Example
This example offers an introduction to the handling of the function blocks that are available with the TcPlcMDP library.
This example is dedicated to the goal of determining the state of the Compact Flash card in the Embedded PC.
This can be found out via a parameter in the MDP Model. The querying of other parameters takes place analogously to this example.
Hence, this example can also be a guide to querying any MDP parameter from an MDP module.
If you wish to go through the example on a PC that does not use a silicon Compact Flash card as memory, you can query the CPU utilization instead, for example. To do this, execute this example in the same way, adapting just a few points accordingly. Necessary values for this can be found in the general module description of the MDP CPU module.
Overview
The following steps are now performed:
1. Installation of the PLC library
2. Program structure
3. Determination of the dynamic Module ID
4. Querying of the MDP parameter
5. Test
1. Installation of the PLC library
Start TwinCAT PLC Control.
Create a new PLC project with 'File > New'.
Select your target platform PC and CX (x86) or CX (ARM).
Your first POU is a program called MAIN and in the programming language ST (Structured Text).
Open the Resources tab and the library manager.
Insert the library TcMDP.lib as shown in the picture below via 'Insert > Further library'.
All PLC blocks of the TwinCAT PLC MDP library are now available to you. All further implicitly required libraries have been automatically integrated with the TcMDP.lib.
2. Program structure
The state of the Compact Flash card is represented by a parameter in the MDP. To query this individual parameter, the dynamic Module ID of the module in which the parameter is located must be known.
This dynamic Module ID must be determined using the function block FB_MDP_ScanModules.

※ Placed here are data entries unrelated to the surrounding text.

-- ==== Sys2Proof/Machine/DmaOps.lean ====
section
/-!
DEFINITION. DMA channels (R295 to R310): what a channel asks for next, the tracker, what the beats of a request do, and faults.
A channel has at most one request in the tracker at a time.
-/

namespace Sys2Proof.Machine

/-- The record of a channel. -/
def State.dch (s : State) (c : Nat) : DmaCh := tabGet {} s.mem.ch c
def State.setDch (s : State) (c : Nat) (r : DmaCh) : State :=
  { s with mem := { s.mem with ch := tabSet {} s.mem.ch c r } }

/-- The kinds of R295. -/
def kSTREAM : Nat := 1
def kFETCH : Nat := 2
def kCOPY : Nat := 3

/-- The kind, domain and class of a channel, as the sheet in force gives them (R295, R308). -/
def State.chKind (s : State) (c : Nat) : Nat := s.fld (Reg.DMA_CH_CFG_KIND c)
def State.chDom (s : State) (c : Nat) : Nat := s.fld (Reg.DMA_CH_CFG_DOM c)

/-- The class of a requester: a channel, 32 the host window, 33 the service window (R295, R416). -/
def State.reqClass (s : State) (r : Nat) : Nat :=
  if r < 32 then s.fld (Reg.DMA_CH_CFG_CLASS r) else if r = 32 then 3 else 2

/-- Whether DRAM serves requests: filled once (R286), and not in self-refresh (R274). -/
def State.memRuns (s : State) : Bool := s.on Reg.MEM_STATUS_INIT_DONE && !s.on Reg.CLK_STATUS_M_SR

/-- The requests of a channel in the tracker (R302, R310). -/
def DmaCh.flights (r : DmaCh) : List Flight := r.orphans ++ r.flight.toList

/-- The tracker entries that a class holds (R302): each is freed as its last beat is served. -/
def State.held (s : State) (cls : Nat) : Nat :=
  s.mem.ch.foldl (fun n e => e.2.flights.foldl (fun m f => if f.cls = cls then m + f.left else m) n) 0

/-- How many entries a class may take now (R302). -/
def State.room (s : State) (cls : Nat) : Nat :=
  let a := s.held 1
  let b := s.held 2
  let c := s.held 3
  min (96 - (a + b + c)) (match cls with
    | 1 => 32 - a
    | 2 => min (s.fld Reg.MEM_TRK_CFG_BOUND_B - b) (80 - (b + c))
    | _ => min (s.fld Reg.MEM_TRK_CFG_BOUND_C - c) (80 - (b + c)))

/-- MEM_TRK follows the tracker (R312). -/
def State.noteTracker (s : State) : State :=
  ((s.setFld Reg.MEM_TRK_A_USED (s.held 1)).setFld Reg.MEM_TRK_B_USED (s.held 2)).setFld Reg.MEM_TRK_C_USED (s.held 3)

/-- The requesters in the C-to-M queue of a class, head first (R280). -/
def State.reqQueue (s : State) (cls : Nat) : List Nat := tabGet [] s.mem.reqQ cls
def State.setReqQueue (s : State) (cls : Nat) (l : List Nat) : State :=
  { s with mem := { s.mem with reqQ := tabSet [] s.mem.reqQ cls l } }

/-- The places of the C-to-M queues (R280). -/
def reqDepth : Nat := 8

/-- A request is written into its class's queue: it waits at the writer where that is full (R277). -/
def State.joinQueue (s : State) (cls r : Nat) : State :=
  let l := s.reqQueue cls
  if l.contains r ∨ reqDepth ≤ l.length then s else s.setReqQueue cls (l ++ [r])

/-- A request leaves its class's queue. -/
def State.leaveQueue (s : State) (cls r : Nat) : State := s.setReqQueue cls ((s.reqQueue cls).filter (· != r))

/-- Whether an access of the housekeeping core, a requester of class B, may run (R274, R293, R295, R302): DRAM serves requests, an entry is
free, and no block that it touches is being moved. The access takes its entries and frees them within the command that makes it.
Log 102 (DESIGN CHOICE). -/
def State.coreReady (s : State) (a n : Nat) : Bool :=
  s.memRuns && decide (0 < s.room 2) && !s.mem.moves.any fun m => decide (m.block * 8192 < a + n) && decide (a < m.block * 8192 + 8192)

/-- An access of the housekeeping core that finds no entry stalls, which is counted once (R302). -/
def State.coreStall (s : State) : State :=
  if !s.memRuns || s.mem.coreStalled || decide (0 < s.room 2) then s
  else { s with mem := { s.mem with coreStalled := true } }.count Reg.MEM_TRK_STALL_CNT_B_STALL

/-- An access of the housekeeping core has run. -/
def State.coreDone (s : State) : State := { s with mem := { s.mem with coreStalled := false } }

/-- The blocks that a request touches (R296). -/
def blocksOf (a n : Nat) : Nat := (a + n - 1) / 64 - a / 64 + 1

/-- A stream record of a converter (R191); a gap marker has code 0x8000 and bit 126 set (R192). -/
def StreamRec.encode (r : StreamRec) : Nat :=
  r.stamp % 2 ^ 64 + r.value % 2 ^ 32 * 2 ^ 64 + r.code % 2 ^ 16 * 2 ^ 96 + r.entry % 512 * 2 ^ 112 + r.tags % 128 * 2 ^ 121

/-- A trace record (R126). -/
def TapRec.encode (r : TapRec) : Nat :=
  r.stamp % 2 ^ 64 + r.value % 2 ^ 32 * 2 ^ 64 + r.ctx % 128 * 2 ^ 96 + r.tap % 4 * 2 ^ 104 + r.cell % 32 * 2 ^ 106
    + asNat r.gap * 2 ^ 111

/-- The converter whose next waiting record for a channel crossed first (R191), where `taken` names a converter once for each of its
records that is taken already. -/
def State.convNext (s : State) (c : Nat) (taken : List Nat) : Option (Nat × StreamRec) :=
  (List.range 32).foldl (fun m v =>
    match ((tabGet {} s.adc.conv v).streamQ.filter fun r => r.ch == c).drop (taken.count v) with
    | [] => m
    | r :: _ =>
      match m with
        | none => some (v, r)
        | some q => if r.cross < q.2.cross then some (v, r) else m) none

/-- The first stream records that wait for a channel, in the order of their crossing, each with its converter (R191). -/
def State.convRecs (s : State) (c : Nat) : Nat → List Nat → List (Nat × Nat)
  | 0, _ => []
  | n + 1, taken =>
    match s.convNext c taken with
    | none => []
    | some q => (q.1, q.2.encode) :: s.convRecs c n (q.1 :: taken)

/-- The records that a STREAM channel serves next, each with its producer (R295): converters, 32 the trace, 33 Contour. -/
def State.producer (s : State) (c : Nat) : List (Nat × Nat) :=
  let l := s.convRecs c 4 []
  if !l.isEmpty then l
  else if s.fld Reg.GRT_TRACE_CFG_DMA_CH = c ∧ s.eng.tapQ ≠ [] then s.eng.tapQ.map fun r => (32, r.encode)
  else (s.recQ c).recs.map fun r => (33, r)

/-- The first record of a producer leaves its queue; a queue that owes a gap marker writes it, now that there is
room (R192, R317). -/
def State.dropRec (s : State) (c src : Nat) : State :=
  if src < 32 then
    let v := tabGet {} s.adc.conv src
    let q := v.streamQ.eraseP fun r => r.ch == c
    let r : ConvRun := if v.gapCount = 0 then { v with streamQ := q }
      else { v with streamQ := q ++ [{ stamp := v.gapStamp, value := v.gapCount, code := 0x8000, entry := v.gapEntry, tags := 32,
                                       cross := s.adc.crossed, ch := v.gapCh }], gapCount := 0, gapStamp := 0, gapEntry := 0, gapCh := 0 }
    { s with adc := { s.adc with conv := tabSet {} s.adc.conv src r, crossed := s.adc.crossed + 1 } }
  else if src = 32 then { s with eng := { s.eng with tapQ := s.eng.tapQ.drop 1 } }
  else s.setRecQ c (s.recQ c).drop1

/-- The records of a write that has completed leave their queues. -/
def State.dropRecs (s : State) (c : Nat) (srcs : List Nat) : State := srcs.foldl (fun t v => t.dropRec c v) s

/-- How many records a STREAM buffer takes now (R297): up to four, not across a 64-byte boundary, and in STOP mode never up to
RPTR. -/
def State.streamRoom (s : State) (c : Nat) : Nat :=
  let w := s.fld (Reg.DMA_CH_WPTR c)
  let size := s.fld (Reg.DMA_CH_SIZE c)
  let free := if s.on (Reg.DMA_CH_CTRL_MODE c) then 4
    else ((s.fld (Reg.DMA_CH_RPTR c) / 16 * 16 + size - w + size - 16) % size) / 16
  min (min 4 ((64 - w % 64) / 16)) free

/-- Whether WPTR passes RPTR as it moves from `w` over `n` bytes (R297); `full` tells a full buffer from an empty one where both pointers are
equal. Log 106 (DEDUCED). -/
def lapped (full : Bool) (w n r size : Nat) : Bool :=
  let d := (r + size - w) % size
  if d = 0 then full else decide (d < n)

/-- STREAM_RECORD_WRITE (R297): the records of a completed write become readable. Log 106 (DEDUCED). -/
def State.streamWritten (s : State) (c : Nat) : State :=
  let n := 16 * (s.dch c).wrote
  if n = 0 then s
  else
    let size := s.fld (Reg.DMA_CH_SIZE c)
    let w := s.fld (Reg.DMA_CH_WPTR c)
    let r := s.fld (Reg.DMA_CH_RPTR c) / 16 * 16
    let w2 := if size = 0 then w + n else (w + n) % size
    let lap := s.on (Reg.DMA_CH_CTRL_MODE c) && lapped (s.dch c).full w n r size
    let t := (s.setDch c { s.dch c with wrote := 0, full := w2 == r && !lap }).setFld (Reg.DMA_CH_WPTR c) w2
    if lap then
      ((t.setFld (Reg.DMA_CH_RPTR c) ((w + n + 16) % size)).raise (Reg.DMA_CH_STATUS_LAP_S c)).count (Reg.DMA_CH_CNT2_LAP_CNT c)
    else t

/-- What a request is, before it takes its entries. -/
structure Ask where
  vaddr : Nat
  len : Nat
  write : Bool
  recs : List Nat := []
  srcs : List Nat := []
  deriving DecidableEq, Repr

/-- What a request in the tracker asked for. -/
def Flight.ask (f : Flight) : Ask := { vaddr := f.vaddr, len := f.len, write := f.write, recs := f.recs, srcs := f.srcs }

/-- The bytes of a chunk that a COPY moves at once: no request crosses a 256-byte boundary (R296). -/
def CopyRun.chunk (r : CopyRun) : Nat :=
  min (r.len - r.done) (min (256 - (r.src + r.done) % 256) (256 - (r.dst + r.done) % 256))

/-- The next request of a channel (R296 to R299), if it has one. -/
def State.ask (s : State) (c : Nat) : Option Ask :=
  let r := s.dch c
  if r.halted || r.flight.isSome then none
  else if s.chKind c = kFETCH then
    match r.jobs with
    | [] => none
    | j :: _ =>
      if j.words ≤ j.done then none
      else
        let a := j.addr + 4 * j.done
        some { vaddr := a, len := min (4 * (j.words - j.done)) (256 - a % 256), write := false }
  else if s.chKind c = kCOPY then
    match r.copy with
    | none => none
    | some k =>
      match k.phase with
      | 0 => some { vaddr := k.desc, len := 32, write := false }
      | 1 => some { vaddr := k.src + k.done, len := k.chunk, write := false }
      | 2 => some { vaddr := k.dst + k.done, len := k.buf.length, write := true }
      | _ => none
  else if s.chKind c = kSTREAM then
    if r.wrote ≠ 0 then none
    else
      let p := s.producer c
      let l := p.take (s.streamRoom c)
      if l.isEmpty then none
      else some { vaddr := s.fld (Reg.DMA_CH_BASE c) + s.fld (Reg.DMA_CH_WPTR c), len := 16 * l.length, write := true,
                  recs := l.map (·.2), srcs := l.map (·.1) }
  else none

The parameters can then be queried with the function block FB_MDP_Read.
Generate a state machine in the MAIN program for this sequence.
3. Determination of the dynamic Module ID
Insert the MDP function block FB_MDP_ScanModules (press F2).
In state 1, start the function block by setting the input bExecute to TRUE.
The enumeration value eMDP_ModT_SiliconDrive, which allows accesses to information from Compact Flash cards, is specified at nModuleType. Further information on this module: General information on the MDP SiliconDrive moduleThere does no need to be any input on iModIdx. This way you can call the first found module of the selected module type automatically (default: iModIdx := 0).
Likewise, there does no need to be any input on tTimeout; instead, you can work with the default (DEFAULT_ADS_TIMEOUT).
1: (* Scan for module *)
FB_MDP_ScanModules(
bExecute:= TRUE,
nModuleType:= eMDP_ModT_SiliconDrive,
iModIdx:= ,
tTimeout:= ,
bBusy=> ,
bError=> ,
nErrID=> ,
nDynModuleId=> ,
iModuleTypeCount=> ,
iModuleCount=>
);
In state 2, call this function block cyclically by setting the input bExecute to FALSE. In this state, the function block is called if it is busy with the processing of the query.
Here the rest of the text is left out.